On pourrait tenter de généraliser le constat et considérer que la magie est universelle. Mais si on l’observe bien dans toutes les civilisations et à toutes les périodes de l’histoire, on comprend que c’est aller un peu vite en besogne que d’en faire un invariant. Aujourd’hui, un couple qui n’arrive pas à avoir d’enfant ira plutôt faire un test de fertilité avant d’aller voir un désenvoûteur. De même, les décideurs politiques vont rarement consulter les oracles.
Pour comprendre l’existence de la magie, il faut donc en cerner les formes, les lieux d’apparition et ses différents usages avant de conclure trop vite à l’existence d’un besoin universel.
3- Magie et sorcellerie : Quelle différence ?

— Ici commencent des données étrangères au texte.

-- ==== Sys2Proof/Machine/State.lean ====
section
/-! DEFINITION. The state of the CORE (R20), the reasons a step can stop, and the state after `RESET`. -/

namespace Sys2Proof.Machine

/-- The whole state of the CORE (R20), one field per component of R2 plus the control registers, and the
operation port. -/
structure State where
  ctl    : Control
  codec  : Codec
  ctx    : Context
  model  : Model
  bt     : BitTree
  ans1   : Ans1
  ans2   : Ans2
  queues : Queues
  port   : Port
  deriving DecidableEq, Repr

/-- The reasons the model's machine can stop with a fault. The spec's own faults are none of these: the result
`Failure` is state (R372). -/
inductive Fault where
  /-- Raised by the loop of `ENCODE_CMD` and `DECODE_CMD` when it has run more steps than any command has. No
  state reaches it; it only makes the loop's definition total. Safe (log 11). -/
  | codecStepBound
  deriving DecidableEq, Repr

/-- The reasons the model can have no meaning for an instruction. -/
inductive Refusal where
  /-- Raised by `exec` for an instruction that has no meaning yet, by its mnemonic. Safe. -/
  | notModelled (mnemonic : String)
  /-- Raised by the meaning of a coded-nibble row in a state whose codec step does not read that row's table: no
  operation of the CORE can bring that nibble there. Safe (log 2). -/
  | nibbleOutOfPlace
  deriving DecidableEq, Repr

/-- The state right after `RESET` (R340, R391), with nothing waiting on the operation port. -/
def State.reset : State where
  ctl := Control.initial
  codec := Codec.initial
  ctx := Context.initial
  model := Model.initial
  bt := BitTree.initial
  ans1 := Ans1.initial
  ans2 := Ans2.initial
  queues := Queues.initial
  port := Port.initial

end Sys2Proof.Machine
end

La distinction entre la magie et la sorcellerie ou « magie blanche » et « magie noire », l’une étant bénéfique et l’autre maléfique, est courante dans beaucoup de sociétés. Les expressions « magie blanche » et « magie noire » ont été introduites en Europe au 19e siècle, mais on les retrouve déjà sous d’autres noms dans d’autres sociétés. Selon l’anthropologue Adolphus Elkin, les Aborigènes d’Australie font la distinction entre le « medecine man », sorte de chamane qui use de ses pouvoirs pour guérir et le « sorcier » qui jette des mauvais sorts, provoque des maladies et sème la mort. A. Elkin a consacré un livre aux chamanes aborigènes. Chaque clan a son chamane et on fait appel à lui en diverses circonstances : pour soigner les maladies (qui résistent aux remèdes habituels que chaque famille connaît), appeler la pluie ou favoriser la chasse. Ces « hommes de haut degré » utilisent donc leur pouvoir pour le bien d’autrui.
Quand il a cherché à rencontrer des sorciers et des jeteurs de sorts, A. Elkin admet n’en avoir jamais trouvés. Les sorciers sont supposés exister, mais toujours dans le clan ennemi. Ce qui suggère que la sorcellerie relèverait d’une accusation plutôt que d’une pratique réelle.
On observe le même phénomène durant la chasse aux sorcières qui eut lieu en Europe du 16e au 17e siècle : ce furent d’abord des hérétiques puis des femmes isolées, des notables qui étaient accusés des pires abjections : jeter des maléfices, avoir pactisé avec le diable, se livrer à des rituels sataniques. Mais ces aveux ont été extirpés sous la torture. Encore aujourd’hui en Afrique, personne ne se présente comme sorcier et n’affirme pratiquer la « magie noire », alors que les devins, guérisseurs et marabouts ont pignon sur rue. La sorcellerie est donc un fantasme. Elle procède plus de la rumeur et de l’accusation que de la réalité.
Éric de Rosny, prêtre jésuite et ethnologue, qui fut initié comme nganga (guérisseur, féticheur) au Cameroun raconte que les commerçants prospères de Douala étaient accusés de sorcellerie : leur réussite s’expliquait par le fait qu’ils s’emparaient en secret de l’âme de leurs victimes pour les exploiter.
Quelques témoignages de « magie noire » et de sorcellerie existent, mais ils sont rares. Ainsi, les pharaons usaient de pratiques magiques pour éliminer symboliquement leurs ennemis avant une bataille. En Grèce antique, on utilisait parfois des tablettes (dites tablettes de défixion) avec des inscriptions destinées à nuire à ses adversaires avant un procès.
4- Comment pratiquer la magie ?
La magie est à la portée de tout le monde. Certaines recettes sont très simples. Vous souhaitez un remède pour affronter le stress avant de parler en public ? Prenez une jolie pierre bleue de calcédoine, serrez-la entre les mains et souffler dessus pour la faire chauffer. Puis, léchez-la avant de prendre la parole. Dès lors, vous « pourrez parler aux hommes avec la plus grande assurance ». Cette recette magique nous provient de Hildegarde de Bingen, grande mystique chrétienne du Moyen Âge qui propose de nombreux remèdes de ce genre dans son Lapis lapidarum (livre des pierres) 3.